→ Problem description: Find the line in the entries below that contains "def Obligations.RejectedWordsTrap : Prop". Repeat it exactly, and every line after it through the line that contains "fetchWord s.pollDevices.consoleCheck = .ok".

Stored data entries

* * * * *

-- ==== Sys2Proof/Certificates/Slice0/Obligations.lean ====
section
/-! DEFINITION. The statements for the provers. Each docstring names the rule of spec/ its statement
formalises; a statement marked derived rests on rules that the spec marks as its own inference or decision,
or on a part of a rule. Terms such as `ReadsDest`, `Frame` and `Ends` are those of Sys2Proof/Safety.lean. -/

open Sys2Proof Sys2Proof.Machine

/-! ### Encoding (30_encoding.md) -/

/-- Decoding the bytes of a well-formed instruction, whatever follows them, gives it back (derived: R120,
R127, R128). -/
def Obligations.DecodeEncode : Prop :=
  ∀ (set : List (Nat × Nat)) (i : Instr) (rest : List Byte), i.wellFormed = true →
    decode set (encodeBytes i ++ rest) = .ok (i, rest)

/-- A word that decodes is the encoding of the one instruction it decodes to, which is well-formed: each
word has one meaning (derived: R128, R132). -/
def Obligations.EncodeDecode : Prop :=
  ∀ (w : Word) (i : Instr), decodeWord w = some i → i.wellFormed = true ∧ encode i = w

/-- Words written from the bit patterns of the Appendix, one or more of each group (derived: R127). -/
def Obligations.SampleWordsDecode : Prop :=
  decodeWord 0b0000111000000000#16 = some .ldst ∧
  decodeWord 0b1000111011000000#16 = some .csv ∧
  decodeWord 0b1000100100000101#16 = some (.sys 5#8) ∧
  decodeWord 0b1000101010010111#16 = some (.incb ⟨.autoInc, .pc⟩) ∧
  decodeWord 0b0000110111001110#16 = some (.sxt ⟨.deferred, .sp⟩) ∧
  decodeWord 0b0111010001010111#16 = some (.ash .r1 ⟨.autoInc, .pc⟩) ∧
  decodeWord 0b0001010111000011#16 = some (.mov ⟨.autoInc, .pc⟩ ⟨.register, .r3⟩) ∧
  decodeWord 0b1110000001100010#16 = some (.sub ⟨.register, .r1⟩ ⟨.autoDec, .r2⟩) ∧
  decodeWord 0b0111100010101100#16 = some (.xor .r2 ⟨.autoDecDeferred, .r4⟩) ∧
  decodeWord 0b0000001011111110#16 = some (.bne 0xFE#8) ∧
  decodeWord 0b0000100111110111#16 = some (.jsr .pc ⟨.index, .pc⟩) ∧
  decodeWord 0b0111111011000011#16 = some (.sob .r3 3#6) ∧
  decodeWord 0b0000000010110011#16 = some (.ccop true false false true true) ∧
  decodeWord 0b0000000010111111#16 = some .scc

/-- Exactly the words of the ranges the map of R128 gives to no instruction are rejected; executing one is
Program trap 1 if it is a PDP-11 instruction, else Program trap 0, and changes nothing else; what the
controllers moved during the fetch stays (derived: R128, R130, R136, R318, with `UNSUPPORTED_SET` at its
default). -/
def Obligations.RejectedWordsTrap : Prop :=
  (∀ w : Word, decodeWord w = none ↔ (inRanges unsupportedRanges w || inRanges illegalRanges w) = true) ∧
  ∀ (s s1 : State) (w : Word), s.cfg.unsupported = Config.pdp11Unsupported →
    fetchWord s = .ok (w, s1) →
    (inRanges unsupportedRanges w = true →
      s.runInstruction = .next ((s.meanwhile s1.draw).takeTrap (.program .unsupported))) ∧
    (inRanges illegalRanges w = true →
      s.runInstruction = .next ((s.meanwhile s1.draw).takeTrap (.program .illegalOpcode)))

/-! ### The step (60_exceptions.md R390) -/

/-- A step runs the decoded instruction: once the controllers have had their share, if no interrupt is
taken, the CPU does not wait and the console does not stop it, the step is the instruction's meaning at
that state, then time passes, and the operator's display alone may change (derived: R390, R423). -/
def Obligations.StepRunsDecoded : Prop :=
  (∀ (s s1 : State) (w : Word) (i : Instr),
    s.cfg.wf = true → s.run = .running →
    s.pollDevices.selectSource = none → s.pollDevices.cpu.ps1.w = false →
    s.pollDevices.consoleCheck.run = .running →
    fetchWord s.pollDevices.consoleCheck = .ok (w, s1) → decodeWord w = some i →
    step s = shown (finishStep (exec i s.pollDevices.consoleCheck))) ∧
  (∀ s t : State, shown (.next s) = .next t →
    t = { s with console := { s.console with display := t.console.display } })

* * * * *

→ Written solution:
def Obligations.RejectedWordsTrap : Prop :=
  (∀ w : Word, decodeWord w = none ↔ (inRanges unsupportedRanges w || inRanges illegalRanges w) = true) ∧
  ∀ (s s1 : State) (w : Word), s.cfg.unsupported = Config.pdp11Unsupported →
    fetchWord s = .ok (w, s1) →
    (inRanges unsupportedRanges w = true →
      s.runInstruction = .next ((s.meanwhile s1.draw).takeTrap (.program .unsupported))) ∧
    (inRanges illegalRanges w = true →
      s.runInstruction = .next ((s.meanwhile s1.draw).takeTrap (.program .illegalOpcode)))

/-! ### The step (60_exceptions.md R390) -/

/-- A step runs the decoded instruction: once the controllers have had their share, if no interrupt is
taken, the CPU does not wait and the console does not stop it, the step is the instruction's meaning at
that state, then time passes, and the operator's display alone may change (derived: R390, R423). -/
def Obligations.StepRunsDecoded : Prop :=
  (∀ (s s1 : State) (w : Word) (i : Instr),
    s.cfg.wf = true → s.run = .running →
    s.pollDevices.selectSource = none → s.pollDevices.cpu.ps1.w = false →
    s.pollDevices.consoleCheck.run = .running →
    fetchWord s.pollDevices.consoleCheck = .ok (w, s1) → decodeWord w = some i →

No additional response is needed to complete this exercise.